How to measure CO2 emissions of a Deep Learning model.

Published in

Schibsted engineering

9 min readJan 28, 2022

Nils Törnblom, Maria Slanova

What

In this blog post we want to share the work we’ve done on estimating the carbon footprint of one of our machine learning pipelines. This project started as a small investigation that spawned into a series of experiments and collaborations between different teams across Schibsted.

We’re writing this post to share our learnings and results and to encourage fellow engineers in the machine learning community to explore the ways of building more environmentally-friendly AI solutions.

Our findings show that analysing the carbon footprint and putting forward relevant improvements can lead both to decreased environmental impact, and reduced infrastructure costs.

Why

We have started looking into this problem, after reading a series of articles, analysing carbon emissions of some of the well-know AI solutions and describing the negative carbon impact of building and running big AI systems. Some of these articles mention actionable recommendations for reducing the carbon footprint. To mention a few steps: switching to greener regions and more efficient hardware¹, using efficient algorithms, performing cost-benefit analysis of AI solutions as well as reporting the training times of models².

With all these ideas in mind, we set out to estimate the current CO2-equivalents of our pipelines and find out whether it should and could be reduced.

For the sake of this article, we limited the scope of the experiment to estimating the carbon footprint of a single run of one of our deep learning pipelines.
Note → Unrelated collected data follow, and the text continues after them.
/-! What leaves `pond` alone. -/

@[simp] theorem setReg_pond (k : Nat) (v : Word) (j : Nat) : (s.setReg k v).pond j = s.pond j := rfl
@[simp] theorem modLine_pond (k : Nat) (f : Line → Line) (j : Nat) : (s.modLine k f).pond j = s.pond j := rfl
@[simp] theorem setFld_pond (k lo n v : Nat) (j : Nat) : (s.setFld k lo n v).pond j = s.pond j := rfl
@[simp] theorem setFlag_pond (k i : Nat) (b : Bool) (j : Nat) : (s.setFlag k i b).pond j = s.pond j := rfl
@[simp] theorem modGrid_pond (k : Nat) (f : GridSlot → GridSlot) (j : Nat) : (s.modGrid k f).pond j = s.pond j := rfl
@[simp] theorem count_pond (k n : Nat) (j : Nat) : (s.count k n).pond j = s.pond j := rfl
@[simp] theorem modBmem_pond (k : Nat) (f : BasinMem → BasinMem) (j : Nat) : (s.modBmem k f).pond j = s.pond j := rfl
@[simp] theorem countFld_pond (k lo w n : Nat) (j : Nat) : (s.countFld k lo w n).pond j = s.pond j := rfl
@[simp] theorem modBpow_pond (k : Nat) (f : BasinPower → BasinPower) (j : Nat) : (s.modBpow k f).pond j = s.pond j := rfl
@[simp] theorem dropRegs_pond (p : Nat → Bool) (j : Nat) : (s.dropRegs p).pond j = s.pond j := rfl
@[simp] theorem modChan_pond (k : Nat) (f : Channel → Channel) (j : Nat) : (s.modChan k f).pond j = s.pond j := rfl
@[simp] theorem bump_pond (j : Nat) : (s.bump).pond j = s.pond j := rfl
@[simp] theorem modQueue_pond (k : Nat) (f : AQueue → AQueue) (j : Nat) : (s.modQueue k f).pond j = s.pond j := rfl
@[simp] theorem emit_pond (m : Msg) (j : Nat) : (s.emit m).pond j = s.pond j := rfl
@[simp] theorem modPort_pond (k : Nat) (f : Port → Port) (j : Nat) : (s.modPort k f).pond j = s.pond j := rfl
@[simp] theorem undefAt_pond (c : Undefined) (k : Scope) (j : Nat) : (s.undefAt c k).pond j = s.pond j := rfl
@[simp] theorem modCtx_pond (k : Nat) (f : Ctx → Ctx) (j : Nat) : (s.modCtx k f).pond j = s.pond j := rfl
@[simp] theorem undef_pond (c : Undefined) (j : Nat) : (s.undef c).pond j = s.pond j := rfl
@[simp] theorem modCfl_pond (k : Nat) (f : CflEntry → CflEntry) (j : Nat) : (s.modCfl k f).pond j = s.pond j := rfl
@[simp] theorem atPf0_pond (j : Nat) : (s.atPf0).pond j = s.pond j := rfl
@[simp] theorem modHart_pond (k : Nat) (f : Core → Core) (j : Nat) : (s.modHart k f).pond j = s.pond j := rfl
@[simp] theorem setLayerQ_pond (b : Nat) (q : List Layer) (j : Nat) : (s.setLayerQ b q).pond j = s.pond j := rfl
@[simp] theorem modSpur_pond (k : Nat) (f : Spur → Spur) (j : Nat) : (s.modSpur k f).pond j = s.pond j := rfl
@[simp] theorem setTlb_pond (b : Nat) (q : List TlbEntry) (j : Nat) : (s.setTlb b q).pond j = s.pond j := rfl
@[simp] theorem modDie_pond (k : Nat) (f : Die → Die) (j : Nat) : (s.modDie k f).pond j = s.pond j := rfl
@[simp] theorem modHealth_pond (k : Nat) (f : Health → Health) (j : Nat) : (s.modHealth k f).pond j = s.pond j := rfl
@[simp] theorem keeping_pond (t : State) (j : Nat) : (t.keeping s).pond j = t.pond j := rfl
@[simp] theorem clean_pond (j : Nat) : s.clean.pond j = s.pond j := rfl

/-! What leaves `grid` alone. -/

@[simp] theorem setReg_grid (k : Nat) (v : Word) (j : Nat) : (s.setReg k v).grid j = s.grid j := rfl
@[simp] theorem modLine_grid (k : Nat) (f : Line → Line) (j : Nat) : (s.modLine k f).grid j = s.grid j := rfl
@[simp] theorem setFld_grid (k lo n v : Nat) (j : Nat) : (s.setFld k lo n v).grid j = s.grid j := rfl
@[simp] theorem modPond_grid (k : Nat) (f : Pond → Pond) (j : Nat) : (s.modPond k f).grid j = s.grid j := rfl
@[simp] theorem setFlag_grid (k i : Nat) (b : Bool) (j : Nat) : (s.setFlag k i b).grid j = s.grid j := rfl
@[simp] theorem count_grid (k n : Nat) (j : Nat) : (s.count k n).grid j = s.grid j := rfl
@[simp] theorem modBmem_grid (k : Nat) (f : BasinMem → BasinMem) (j : Nat) : (s.modBmem k f).grid j = s.grid j := rfl
@[simp] theorem countFld_grid (k lo w n : Nat) (j : Nat) : (s.countFld k lo w n).grid j = s.grid j := rfl
@[simp] theorem modBpow_grid (k : Nat) (f : BasinPower → BasinPower) (j : Nat) : (s.modBpow k f).grid j = s.grid j := rfl
@[simp] theorem dropRegs_grid (p : Nat → Bool) (j : Nat) : (s.dropRegs p).grid j = s.grid j := rfl
@[simp] theorem modChan_grid (k : Nat) (f : Channel → Channel) (j : Nat) : (s.modChan k f).grid j = s.grid j := rfl
@[simp] theorem bump_grid (j : Nat) : (s.bump).grid j = s.grid j := rfl
@[simp] theorem modQueue_grid (k : Nat) (f : AQueue → AQueue) (j : Nat) : (s.modQueue k f).grid j = s.grid j := rfl
@[simp] theorem emit_grid (m : Msg) (j : Nat) : (s.emit m).grid j = s.grid j := rfl
@[simp] theorem modPort_grid (k : Nat) (f : Port → Port) (j : Nat) : (s.modPort k f).grid j = s.grid j := rfl
@[simp] theorem undefAt_grid (c : Undefined) (k : Scope) (j : Nat) : (s.undefAt c k).grid j = s.grid j := rfl
@[simp] theorem modCtx_grid (k : Nat) (f : Ctx → Ctx) (j : Nat) : (s.modCtx k f).grid j = s.grid j := rfl
@[simp] theorem undef_grid (c : Undefined) (j : Nat) : (s.undef c).grid j = s.grid j := rfl
@[simp] theorem modCfl_grid (k : Nat) (f : CflEntry → CflEntry) (j : Nat) : (s.modCfl k f).grid j = s.grid j := rfl
@[simp] theorem atPf0_grid (j : Nat) : (s.atPf0).grid j = s.grid j := rfl
@[simp] theorem modHart_grid (k : Nat) (f : Core → Core) (j : Nat) : (s.modHart k f).grid j = s.grid j := rfl
@[simp] theorem setLayerQ_grid (b : Nat) (q : List Layer) (j : Nat) : (s.setLayerQ b q).grid j = s.grid j := rfl
@[simp] theorem modSpur_grid (k : Nat) (f : Spur → Spur) (j : Nat) : (s.modSpur k f).grid j = s.grid j := rfl
@[simp] theorem setTlb_grid (b : Nat) (q : List TlbEntry) (j : Nat) : (s.setTlb b q).grid j = s.grid j := rfl
@[simp] theorem modDie_grid (k : Nat) (f : Die → Die) (j : Nat) : (s.modDie k f).grid j = s.grid j := rfl
@[simp] theorem modHealth_grid (k : Nat) (f : Health → Health) (j : Nat) : (s.modHealth k f).grid j = s.grid j := rfl
@[simp] theorem keeping_grid (t : State) (j : Nat) : (t.keeping s).grid j = t.grid j := rfl
@[simp] theorem clean_grid (j : Nat) : s.clean.grid j = s.grid j := rfl

/-! What leaves `bmem` alone. -/

@[simp] theorem setReg_bmem (k : Nat) (v : Word) (j : Nat) : (s.setReg k v).bmem j = s.bmem j := rfl
@[simp] theorem modLine_bmem (k : Nat) (f : Line → Line) (j : Nat) : (s.modLine k f).bmem j = s.bmem j := rfl
@[simp] theorem setFld_bmem (k lo n v : Nat) (j : Nat) : (s.setFld k lo n v).bmem j = s.bmem j := rfl
@[simp] theorem modPond_bmem (k : Nat) (f : Pond → Pond) (j : Nat) : (s.modPond k f).bmem j = s.bmem j := rfl
@[simp] theorem setFlag_bmem (k i : Nat) (b : Bool) (j : Nat) : (s.setFlag k i b).bmem j = s.bmem j := rfl
@[simp] theorem modGrid_bmem (k : Nat) (f : GridSlot → GridSlot) (j : Nat) : (s.modGrid k f).bmem j = s.bmem j := rfl
@[simp] theorem count_bmem (k n : Nat) (j : Nat) : (s.count k n).bmem j = s.bmem j := rfl
@[simp] theorem countFld_bmem (k lo w n : Nat) (j : Nat) : (s.countFld k lo w n).bmem j = s.bmem j := rfl
@[simp] theorem modBpow_bmem (k : Nat) (f : BasinPower → BasinPower) (j : Nat) : (s.modBpow k f).bmem j = s.bmem j := rfl
@[simp] theorem dropRegs_bmem (p : Nat → Bool) (j : Nat) : (s.dropRegs p).bmem j = s.bmem j := rfl
@[simp] theorem modChan_bmem (k : Nat) (f : Channel → Channel) (j : Nat) : (s.modChan k f).bmem j = s.bmem j := rfl
@[simp] theorem bump_bmem (j : Nat) : (s.bump).bmem j = s.bmem j := rfl
@[simp] theorem modQueue_bmem (k : Nat) (f : AQueue → AQueue) (j : Nat) : (s.modQueue k f).bmem j = s.bmem j := rfl
@[simp] theorem emit_bmem (m : Msg) (j : Nat) : (s.emit m).bmem j = s.bmem j := rfl
@[simp] theorem modPort_bmem (k : Nat) (f : Port → Port) (j : Nat) : (s.modPort k f).bmem j = s.bmem j := rfl
@[simp] theorem undefAt_bmem (c : Undefined) (k : Scope) (j : Nat) : (s.undefAt c k).bmem j = s.bmem j := rfl
@[simp] theorem modCtx_bmem (k : Nat) (f : Ctx → Ctx) (j : Nat) : (s.modCtx k f).bmem j = s.bmem j := rfl
@[simp] theorem undef_bmem (c : Undefined) (j : Nat) : (s.undef c).bmem j = s.bmem j := rfl
@[simp] theorem modCfl_bmem (k : Nat) (f : CflEntry → CflEntry) (j : Nat) : (s.modCfl k f).bmem j = s.bmem j := rfl
@[simp] theorem atPf0_bmem (j : Nat) : (s.atPf0).bmem j = s.bmem j := rfl
@[simp] theorem modHart_bmem (k : Nat) (f : Core → Core) (j : Nat) : (s.modHart k f).bmem j = s.bmem j := rfl
@[simp] theorem setLayerQ_bmem (b : Nat) (q : List Layer) (j : Nat) : (s.setLayerQ b q).bmem j = s.bmem j := rfl
@[simp] theorem modSpur_bmem (k : Nat) (f : Spur → Spur) (j : Nat) : (s.modSpur k f).bmem j = s.bmem j := rfl
@[simp] theorem setTlb_bmem (b : Nat) (q : List TlbEntry) (j : Nat) : (s.setTlb b q).bmem j = s.bmem j := rfl
@[simp] theorem modDie_bmem (k : Nat) (f : Die → Die) (j : Nat) : (s.modDie k f).bmem j = s.bmem j := rfl
@[simp] theorem modHealth_bmem (k : Nat) (f : Health → Health) (j : Nat) : (s.modHealth k f).bmem j = s.bmem j := rfl
@[simp] theorem keeping_bmem (t : State) (j : Nat) : (t.keeping s).bmem j = t.bmem j := rfl
@[simp] theorem clean_bmem (j : Nat) : s.clean.bmem j = s.bmem j := rfl

/-! What leaves `bpow` alone. -/

@[simp] theorem setReg_bpow (k : Nat) (v : Word) (j : Nat) : (s.setReg k v).bpow j = s.bpow j := rfl
@[simp] theorem modLine_bpow (k : Nat) (f : Line → Line) (j : Nat) : (s.modLine k f).bpow j = s.bpow j := rfl
@[simp] theorem setFld_bpow (k lo n v : Nat) (j : Nat) : (s.setFld k lo n v).bpow j = s.bpow j := rfl
@[simp] theorem modPond_bpow (k : Nat) (f : Pond → Pond) (j : Nat) : (s.modPond k f).bpow j = s.bpow j := rfl
@[simp] theorem setFlag_bpow (k i : Nat) (b : Bool) (j : Nat) : (s.setFlag k i b).bpow j = s.bpow j := rfl
@[simp] theorem modGrid_bpow (k : Nat) (f : GridSlot → GridSlot) (j : Nat) : (s.modGrid k f).bpow j = s.bpow j := rfl
@[simp] theorem count_bpow (k n : Nat) (j : Nat) : (s.count k n).bpow j = s.bpow j := rfl
@[simp] theorem modBmem_bpow (k : Nat) (f : BasinMem → BasinMem) (j : Nat) : (s.modBmem k f).bpow j = s.bpow j := rfl
@[simp] theorem countFld_bpow (k lo w n : Nat) (j : Nat) : (s.countFld k lo w n).bpow j = s.bpow j := rfl
@[simp] theorem dropRegs_bpow (p : Nat → Bool) (j : Nat) : (s.dropRegs p).bpow j = s.bpow j := rfl
@[simp] theorem modChan_bpow (k : Nat) (f : Channel → Channel) (j : Nat) : (s.modChan k f).bpow j = s.bpow j := rfl
@[simp] theorem bump_bpow (j : Nat) : (s.bump).bpow j = s.bpow j := rfl
@[simp] theorem modQueue_bpow (k : Nat) (f : AQueue → AQueue) (j : Nat) : (s.modQueue k f).bpow j = s.bpow j := rfl
@[simp] theorem emit_bpow (m : Msg) (j : Nat) : (s.emit m).bpow j = s.bpow j := rfl
@[simp] theorem modPort_bpow (k : Nat) (f : Port → Port) (j : Nat) : (s.modPort k f).bpow j = s.bpow j := rfl
@[simp] theorem undefAt_bpow (c : Undefined) (k : Scope) (j : Nat) : (s.undefAt c k).bpow j = s.bpow j := rfl
@[simp] theorem modCtx_bpow (k : Nat) (f : Ctx → Ctx) (j : Nat) : (s.modCtx k f).bpow j = s.bpow j := rfl
@[simp] theorem undef_bpow (c : Undefined) (j : Nat) : (s.undef c).bpow j = s.bpow j := rfl
@[simp] theorem modCfl_bpow (k : Nat) (f : CflEntry → CflEntry) (j : Nat) : (s.modCfl k f).bpow j = s.bpow j := rfl
@[simp] theorem atPf0_bpow (j : Nat) : (s.atPf0).bpow j = s.bpow j := rfl
@[simp] theorem modHart_bpow (k : Nat) (f : Core → Core) (j : Nat) : (s.modHart k f).bpow j = s.bpow j := rfl
@[simp] theorem setLayerQ_bpow (b : Nat) (q : List Layer) (j : Nat) : (s.setLayerQ b q).bpow j = s.bpow j := rfl
@[simp] theorem modSpur_bpow (k : Nat) (f : Spur → Spur) (j : Nat) : (s.modSpur k f).bpow j = s.bpow j := rfl
@[simp] theorem setTlb_bpow (b : Nat) (q : List TlbEntry) (j : Nat) : (s.setTlb b q).bpow j = s.bpow j := rfl
@[simp] theorem modDie_bpow (k : Nat) (f : Die → Die) (j : Nat) : (s.modDie k f).bpow j = s.bpow j := rfl
@[simp] theorem modHealth_bpow (k : Nat) (f : Health → Health) (j : Nat) : (s.modHealth k f).bpow j = s.bpow j := rfl
@[simp] theorem keeping_bpow (t : State) (j : Nat) : (t.keeping s).bpow j = t.bpow j := rfl
@[simp] theorem clean_bpow (j : Nat) : s.clean.bpow j = s.bpow j := rfl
Both the code and the data, used for this experiment can be found in our open GitHub repository³.

How

Our Deep Learning pipeline is modelling and predicting user age based on their behavioural data, collected across the majority of Schibsted brands. The pipeline consists of multiple stages, as shown in the Img.1. Each stage is responsible for a specific pipeline task and requires certain compute resources. The pipeline is built using multiple programming languages and frameworks. Most stages run on AWS General purpose instances (like m5.8xlarge, m4.4xlarge), while model training stage runs on AWS Accelerated computing instances (i.e. gd4n.4xlarge). We run the pipeline in parallel for 3 different countries — Norway, Sweden and Finland. Each of them comes with different data sizes, resulting in varying pace of pipeline execution.

To estimate carbon emission equivalent for our Deep Learning pipeline, we use multiple data sources:

CPU and RAM usage of our Kubernetes workloads per EC2 instance type.
Estimated power consumption profiles for EC2 instance types from Teads Engineering Dataset⁴, including datacenter PUE and Scope 3 CO2 emission equivalent. The Scope 3 estimate is based on limited information about the hardware manufacturing emissions, amortized over 4 years⁴.
GPU power usage (for training stage only), estimated using CodeCarbon⁵ package.
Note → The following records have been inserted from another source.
-- ==== Sys2Proof/Tests/Slice0.lean ====
section
/-!
SUPPORT. Tests: the manual's worked examples, ill-formed commands, a few steps, and states that meet the premises of the
statements that Witness1 to Witness6 do not cover.
-/
namespace Sys2Proof.Tests

set_option Elab.async false

open Machine Safety

/-! Number formats: the worked examples of 03_number_formats.md. -/

/-- "Saturating conversions", steps 1 to 5. -/
theorem test_saturating_conversions :
    convertElem .e4m3 true false (ofInt 464) = ⟨0x7E, 0, 0⟩ ∧ convertElem .e4m3 true false (ofInt 470) = ⟨0x7E, 1, 0⟩
    ∧ convertElem .e4m3 true false (ofInt (-1000000)) = ⟨0xFE, 1, 0⟩
    ∧ convertElem .e4m3 true false (ofF32 0x7F800000) = ⟨0x7E, 1, 0⟩
    ∧ convertElem .bf16 true false (ofF32 0x7F7FFFFF) = ⟨0x7F7F, 1, 0⟩ := by decide +kernel

/-- "An MXFP4 block with one large element"; 0.2 and −0.1 are the FP32 values nearest to them. -/
theorem test_mxfp4_block :
    mxEncode .mx4 ([ofInt 96, ofF32 0x3F400000, ofF32 0x3E4CCCCD, ofF32 0xBDCCCCCD, ofInt (-90)] ++ List.replicate 27 (ofInt 0))
      = ⟨0x83, [7, 0, 0, 8, 15] ++ List.replicate 27 0, 0, 3⟩ := by decide +kernel

/-- The same block with +∞ for v1: scale 0xFC, and element 1 saturates to 6. -/
theorem test_mxfp4_infinity :
    let b := mxEncode .mx4 ([ofInt 96, .inf false, ofF32 0x3E4CCCCD, ofF32 0xBDCCCCCD, ofInt (-90)]
      ++ List.replicate 27 (ofInt 0))
    b.scale = 0xFC ∧ b.elems.take 2 = [0, 7] ∧ b.sat = 1 := by decide +kernel

/-- "A cell step that drops bits": 1,032.5 + 2^−16, and 0x4481_1000 at the exit. -/
theorem test_cell_step :
    let c := cellStep (ofInt 1024) [ofInt 10, .fin true 3 (-1), .fin false (2 ^ 8 + 2 ^ 7 + 2 + 1) (-24), .fin false 1 (-18)]
    c.eq (.fin false (1032 * 65536 + 32768 + 1) (-16)) = true ∧ (gridExit c).val = 0x44811000 := by decide +kernel

/-- "Double rounding at the exit": 1,028 + 2^−16 leaves as 0x4480_8000, and from there as BF16 0x4480. -/
theorem test_double_rounding :
    (gridExit (.fin false (1028 * 65536 + 1) (-16))).val = 0x44808000
    ∧ (convertElem .bf16 true true (ofF32 0x44808000)).val = 0x4480 := by decide +kernel

/-- "One block in two arrival orders" of 12_confluence.md: its addends at scale 0x80. -/
theorem test_confluence_addends :
    gridAddend (ofInt 1) 0x80 = { a := 0x2000000000000000 } ∧ gridAddend (.fin false 1 (-24)) 0x80 = { a := 0x2000000000 }
    ∧ gridAddend (.fin true 3 (-63)) 0x80 = { flush := 1 }
    ∧ gridAddend (ofInt 3) 0x80 = { a := 0x3FFFFFFFFFFFFFFF, sat := 1 }
    ∧ gridAddend (.fin true 1 (-2)) 0x80 = { a := -0x800000000000000 } := by decide +kernel

/-- The results of that example: 1 + 2^−23 and 2.25. -/
theorem test_confluence_results :
    gridResult fp32 0x2000004000000000 false 0x80 = ⟨0x3F800001, 0, 0⟩
    ∧ gridResult fp32 0x47FFFFFFFFFFFFFF false 0x80 = ⟨0x40100000, 0, 0⟩ := by decide +kernel

/-- The check value of CRC-32C, for the nine digits in ASCII. -/
theorem test_crc32c : crc32c [49, 50, 51, 52, 53, 54, 55, 56, 57] = 0xE3069283 := by decide +kernel

/-- SHAKE256 of the empty message begins as FIPS 202 gives it. -/
theorem test_shake256 : shake256 4 [] = [0x46, 0xB9, 0xDD, 0x2B] := by decide +kernel

/-! Fields of the encodings that 05_tile_programs.md works out, and the names of R19 and R410. -/

theorem test_encodings :
    (0x6188000480000000 : Word).field 56 8 = 0x61 ∧ (0x3030002000200000 : Word).field 56 8 = 0x30
    ∧ (0x3112582000200000 : Word).field 56 8 = 0x31 ∧ (0x39500045A0000000 : Word).field 52 4 = 5 := by decide

/-- R19: a Line of CD4 to CD7 is L4. -/
theorem test_line_four :
    let s : State := { State.reset with leaders := [(4, 4), (5, 4), (6, 4), (7, 4)] }
    s.members 4 = [4, 5, 6, 7] ∧ s.isLeader 4 = true ∧ s.isLeader 5 = false := by decide

/-! Reset and single steps. -/

theorem test_reset : State.reset.pending = [] ∧ State.reset.time = 0 ∧ State.reset.host.attached = false
    ∧ Memory.wf State.reset.mem = true := by decide

theorem test_idle : step State.reset = .next State.reset := rfl

/-- Power-on starts device time at 0, and a crystal edge adds 40 ns (R513). -/
theorem test_crystal_edge :
    (match step { up with time := 80, pending := [.crystalEdge] } with | .next t => t.time | _ => 0) = 120 := by
  decide +kernel

/-- A 1 in a reserved bit of a register is undefined (R556, R557). -/
theorem test_reserved_write :
    (match step { up with pending := [.registerWrite .host (.line 0) 0x200040 .whole 0x100000000] } with
      | .fault f => some f | _ => none) = some (.undefinedCase .reservedWrite .line) := by decide +kernel

/-! Ill-formed commands. -/

theorem test_ill_formed_registers :
    wellFormed (.registerWrite .pf0 .hub (2 ^ 28) .whole 0) = false
    ∧ wellFormed (.registerWrite .host (.line 0) (2 ^ 26) .whole 0) = false
    ∧ wellFormed (.registerWrite .host (.line 0) 0x200040 .whole 0) = true := by decide

theorem test_ill_formed_units :
    wellFormed (.slotClaim 0 3) = false ∧ wellFormed (.spareCopyDone 0 256) = false
    ∧ wellFormed (.refresh 0 0 33) = false ∧ wellFormed (.scrubPass 0 false [.lost (2 ^ 52)]) = false
    ∧ wellFormed (.testDue .grid 272) = false ∧ wellFormed (.testBegin .railLane 576) = false
    ∧ wellFormed (.testComplete .memChan 256 {}) = false ∧ wellFormed (.thermalTrip 27) = false := by decide

theorem test_ill_formed_lines :
    ∀ c ∈ [Instr.readShared 0 (2 ^ 46), .readUnique 0 (2 ^ 46), .upgrade 0 (2 ^ 46), .writeBack 0 (2 ^ 46),
      .cleanEvict 0 (2 ^ 46), .snpShared 0 (2 ^ 46), .snpInvalidate 0 (2 ^ 46), .snpReadNoAlloc 0 (2 ^ 46),
      .snoopResponse 0 (2 ^ 46), .wbAck 0 (2 ^ 46)], wellFormed c = false := by decide

theorem test_ill_formed_accesses :
    wellFormed (.cachelessAccess 0 (2 ^ 52) (.read 8) []) = false ∧ wellFormed (.cachelessAccess 0 60 (.read 8) []) = false
    ∧ wellFormed (.cachelessAccess 0 0 (.read 8) [.fixed (2 ^ 52)]) = false
    ∧ wellFormed (.bar2Access ⟨0, true⟩ (2 ^ 42) (.read 8) []) = false
    ∧ wellFormed (.bar2Access ⟨8, true⟩ 0 (.read 8) [.lost (2 ^ 52)]) = false
    ∧ wellFormed (.cxlMemAccess 0 (.mem (.read 0))) = false ∧ wellFormed (.coreMemoryAccess 0 (.load 0 3)) = false
    ∧ wellFormed (.coreMemoryAccess 0 (.lr (2 ^ 64))) = false ∧ wellFormed (.coreMemoryAccess 0 (.vload 0 0 33)) = false
    ∧ wellFormed (.coreMemoryAccess 0 (.vfredusum false 4 1 false 0 0 0)) = false := by decide

theorem test_ill_formed_links :
    wellFormed (.linkUp 2 16 false 0 []) = false ∧ wellFormed (.linkUp 6 3 false 0 []) = false
    ∧ wellFormed (.linkUp 6 16 false (2 ^ 13) []) = false ∧ wellFormed (.linkUp 6 16 true 0 (List.replicate 9 (0, 0, 0))) = false
    ∧ wellFormed (.linkRetrain 7 16) = false ∧ wellFormed (.codewordReceive 0 { errors := 545 }) = false
    ∧ wellFormed (.codewordReceive 0 { bodies := [List.replicate 257 0] }) = false ∧ wellFormed (.railNak 0 4096) = false
    ∧ wellFormed (.laneSwitch 0 .fwd 0 4096) = false ∧ wellFormed (.spurFlitReceive 0 .fwd {}) = false
    ∧ wellFormed (.spurNak 0 .fwd 1024) = false := by decide +kernel

theorem test_ill_formed_services :
    wellFormed (.tenantValueUpdate []) = false ∧ wellFormed (.powerSample []) = false ∧ wellFormed (.setmwl (2 ^ 16)) = false
    ∧ wellFormed (.setmrl (2 ^ 16)) = false ∧ wellFormed (.bootStepDone { spursFailed := [26] }) = false
    ∧ wellFormed (.bootStepDone { chansFailed := [256] }) = false := by decide

/-! States that meet the premises of statements. -/

theorem test_StepRunsFront :
    (∃ s : State, ∃ c rest, s.pending = c :: rest) ∧ ∃ s : State, s.pending = [] :=
  ⟨⟨{ up with pending := [.crystalEdge, .boot] }, .crystalEdge, [.boot], rfl⟩, State.reset, rfl⟩

/-- A state with a crystal edge in front of its queue, on which a step goes on. -/
def edge : State := { up with time := 40, pending := [.crystalEdge] }

theorem edge_inv : Inv edge := ⟨by unfold TimeOk; decide, by unfold VaultOk; decide, by decide⟩

theorem edge_goes : ∃ t, step edge = .next t := ⟨_, rfl⟩

theorem test_StepKeepsInv : ∃ s t : State, Inv s ∧ step s = .next t := ⟨edge, _, edge_inv, edge_goes.choose_spec⟩

theorem test_StepGrowsVault : ∃ s t : State, Inv s ∧ step s = .next t := test_StepKeepsInv

theorem test_CommandsKeepQueueAndTime :
    (∃ s t : State, exec .crystalEdge s = .next t)
    ∧ ∃ (c : Instr) (s t : State), exec c s = .next t ∧ c ≠ .crystalEdge ∧ c ≠ .powerOn :=
  ⟨⟨edge, _, rfl⟩, .rideThrough, edge, _, rfl, by decide, by decide⟩

/-- A codeword that carries a HANDSHAKE flit in slot B meets the premises of RailCodewords' last clause, and its CW_CRC holds. -/
theorem test_RailCodewords_sent :
    let c : TxCodeword := { seq := 4095, ack := some 77, slotB := some (0, { type := 8, dstCtx := 9, body := [1, 2, 255] }),
                            laneCmd := 4, lane := 8, laneAt := 4094, creditCls := 2, credits := 1023 }
    (c.seq < 4096 ∧ (∀ k, c.ack = some k → k < 4096) ∧ c.laneCmd < 8 ∧ c.lane < 16 ∧ c.laneAt < 4096 ∧ c.creditCls < 3
      ∧ c.credits < 1024) ∧ Codeword.lost { msg := c.message 3 } = false := by
  refine ⟨⟨by decide, ?_, by decide, by decide, by decide, by decide, by decide⟩, by decide +kernel⟩
  rintro k ⟨⟩
  decide

/-- The reads of a register of a Line that leads none, of a halted module, and of LN_STATUS. -/
theorem test_register_reads :
    (let s : State := { State.reset with boot := { stage := .halted } }
     0x40 ∉ [0x108, 0x118, 0x120, 0x130] ∧ s.isLeader 0 = false ∧ s.boot.stage = .halted
     ∧ 0x28 ∉ [0x00, 0x10, 0x18, 0x40, 0x60])
    ∧ (up.isLeader 0 = true ∧ bit up.applyingMask 0 = false) := by decide +kernel

/-- Active and inactive positions of a VOP that adds, and of one that compares: the mask is bit 0 of plane 0. -/
theorem test_VectorPositions :
    (∃ k < 4096, isCompare 0x01 = false ∧ maskActive 2 true (fun _ => false) (k / 64) (k % 64) = true)
    ∧ (∃ k < 4096, isCompare 0x01 = false ∧ maskActive 2 true (fun _ => false) (k / 64) (k % 64) = false)
    ∧ (∃ k < 4096, isCompare 0x30 = true ∧ maskActive 2 true (fun _ => false) (k / 64) (k % 64) = true)
    ∧ ∃ k < 4096, isCompare 0x33 = true ∧ maskActive 2 true (fun _ => false) (k / 64) (k % 64) = false :=
  ⟨⟨4095, by decide⟩, ⟨1, by decide⟩, ⟨0, by decide⟩, 63, by decide⟩

/-- A partial write of granule 0 that ends on its last byte, and a write of the whole granule. -/
theorem test_GranuleWrites : Writable up 0 56 8 ∧ Writable up 0 0 64 := by
  simp only [writable_iff, quiet_iff]
  decide +kernel

theorem test_MxBlocks :
    (fmtIsMx .mx4 = true ∧ (List.replicate 31 (ofInt 1) ++ [Machine.Num.nan]).length = 32
      ∧ ∃ x ∈ List.replicate 31 (ofInt 1) ++ [Machine.Num.nan], x.isNan = true)
    ∧ (List.replicate 30 (ofInt 0) ++ [Machine.Num.fin true 0 0, .fin true 0 0]).length = 32
    ∧ ∀ x ∈ List.replicate 30 (ofInt 0) ++ [Machine.Num.fin true 0 0, .fin true 0 0], x.isZero = true := by decide

end Sys2Proof.Tests
end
Step 1. Utilization metrics (CPU and RAM)

Each stage of the pipeline runs within a docker container. Each pod runs only 1 container in our pipeline. Every pod is scheduled onto a specific Kubernetes node, which translates into 1 EC2 instance. The utilization metrics (CPU, RAM) are extracted from Datadog (service monitoring solution) via a query over the relevant time period followed by an export of the data to CSV.

Our Datadog query is based on 2 metrics from Datadog Kubernetes agent⁶: kubernetes.memory.rss and kubernetes.cpu.usage.total. Since there can be pods running from other workloads on the same instance, we only keep the pods from our deep learning pipeline by applying label filters in the DataDog query. We get the vast majority of usage metrics within a sample period of 2 minutes for every pod that runs within a specific pipeline stage. Those metrics that have timeline gaps of more than 2 minutes are converted to the initial time frequency by propagating last valid data points forward to the next one.

CPU usage is measured in vCPUs, while RAM is measured in GB. To convert utilization metrics into the EC2 instance utilization percentage, we divide raw usage values respectively by the total number of CPUs and total memory of the corresponding EC2 Instance type.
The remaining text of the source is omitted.